Work to be completed
Using the records below, write out again exactly the lines that begin at the line containing "o s).tandem = s.tandem := rfl" and end at the line containing "o s).freeCtr = s.freeCtr := rfl", and no other lines.

Collected data entries:
┄┄┄┄┄┄

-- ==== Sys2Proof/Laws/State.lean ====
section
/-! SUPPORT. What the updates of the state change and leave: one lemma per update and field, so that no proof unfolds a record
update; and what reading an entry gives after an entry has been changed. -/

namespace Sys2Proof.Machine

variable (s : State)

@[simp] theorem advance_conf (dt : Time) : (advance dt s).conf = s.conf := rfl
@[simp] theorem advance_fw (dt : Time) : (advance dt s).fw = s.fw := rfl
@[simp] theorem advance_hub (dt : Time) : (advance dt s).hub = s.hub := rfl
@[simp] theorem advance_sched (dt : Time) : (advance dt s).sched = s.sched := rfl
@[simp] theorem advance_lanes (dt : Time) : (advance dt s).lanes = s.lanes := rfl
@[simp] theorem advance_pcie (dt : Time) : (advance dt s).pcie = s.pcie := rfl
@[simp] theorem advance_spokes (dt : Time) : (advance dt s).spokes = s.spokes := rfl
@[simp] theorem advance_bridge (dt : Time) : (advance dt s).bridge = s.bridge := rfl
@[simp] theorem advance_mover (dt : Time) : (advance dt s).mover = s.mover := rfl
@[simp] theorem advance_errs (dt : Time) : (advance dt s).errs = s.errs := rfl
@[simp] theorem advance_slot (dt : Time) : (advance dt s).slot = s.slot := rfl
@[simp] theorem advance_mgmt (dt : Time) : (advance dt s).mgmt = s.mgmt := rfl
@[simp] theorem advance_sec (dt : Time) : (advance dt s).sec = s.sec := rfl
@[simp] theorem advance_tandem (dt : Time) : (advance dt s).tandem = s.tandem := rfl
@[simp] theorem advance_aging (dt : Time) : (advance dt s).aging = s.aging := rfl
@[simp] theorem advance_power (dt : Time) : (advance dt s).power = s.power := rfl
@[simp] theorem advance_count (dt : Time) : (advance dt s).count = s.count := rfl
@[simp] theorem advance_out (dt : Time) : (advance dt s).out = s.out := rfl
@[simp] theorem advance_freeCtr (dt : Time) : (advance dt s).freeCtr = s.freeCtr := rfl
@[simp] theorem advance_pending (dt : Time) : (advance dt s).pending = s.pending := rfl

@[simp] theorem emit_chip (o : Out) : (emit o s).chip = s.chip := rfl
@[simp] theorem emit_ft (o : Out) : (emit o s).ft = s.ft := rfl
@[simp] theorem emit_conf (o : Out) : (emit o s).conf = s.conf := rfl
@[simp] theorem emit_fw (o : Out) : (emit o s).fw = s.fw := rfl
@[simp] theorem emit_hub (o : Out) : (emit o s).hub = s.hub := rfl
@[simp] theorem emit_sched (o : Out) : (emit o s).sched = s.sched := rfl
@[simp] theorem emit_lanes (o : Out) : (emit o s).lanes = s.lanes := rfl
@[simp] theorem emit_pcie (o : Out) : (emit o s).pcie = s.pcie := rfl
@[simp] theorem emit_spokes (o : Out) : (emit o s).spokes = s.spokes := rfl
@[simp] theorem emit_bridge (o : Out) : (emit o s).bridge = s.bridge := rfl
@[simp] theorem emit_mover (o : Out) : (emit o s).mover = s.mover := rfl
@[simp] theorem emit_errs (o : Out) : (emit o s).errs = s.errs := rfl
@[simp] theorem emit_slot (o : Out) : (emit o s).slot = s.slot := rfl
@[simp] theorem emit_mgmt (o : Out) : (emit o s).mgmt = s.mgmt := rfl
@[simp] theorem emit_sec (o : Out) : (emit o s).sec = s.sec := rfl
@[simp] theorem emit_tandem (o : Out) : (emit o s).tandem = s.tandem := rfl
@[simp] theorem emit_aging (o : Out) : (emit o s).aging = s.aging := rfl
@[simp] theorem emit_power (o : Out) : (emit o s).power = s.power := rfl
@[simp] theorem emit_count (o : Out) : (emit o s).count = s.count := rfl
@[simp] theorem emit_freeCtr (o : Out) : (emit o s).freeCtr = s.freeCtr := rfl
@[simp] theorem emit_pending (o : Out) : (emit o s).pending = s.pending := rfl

┄┄┄┄┄┄

The completed task
@[simp] theorem emit_tandem (o : Out) : (emit o s).tandem = s.tandem := rfl
@[simp] theorem emit_aging (o : Out) : (emit o s).aging = s.aging := rfl
@[simp] theorem emit_power (o : Out) : (emit o s).power = s.power := rfl
@[simp] theorem emit_count (o : Out) : (emit o s).count = s.count := rfl
@[simp] theorem emit_freeCtr (o : Out) : (emit o s).freeCtr = s.freeCtr := rfl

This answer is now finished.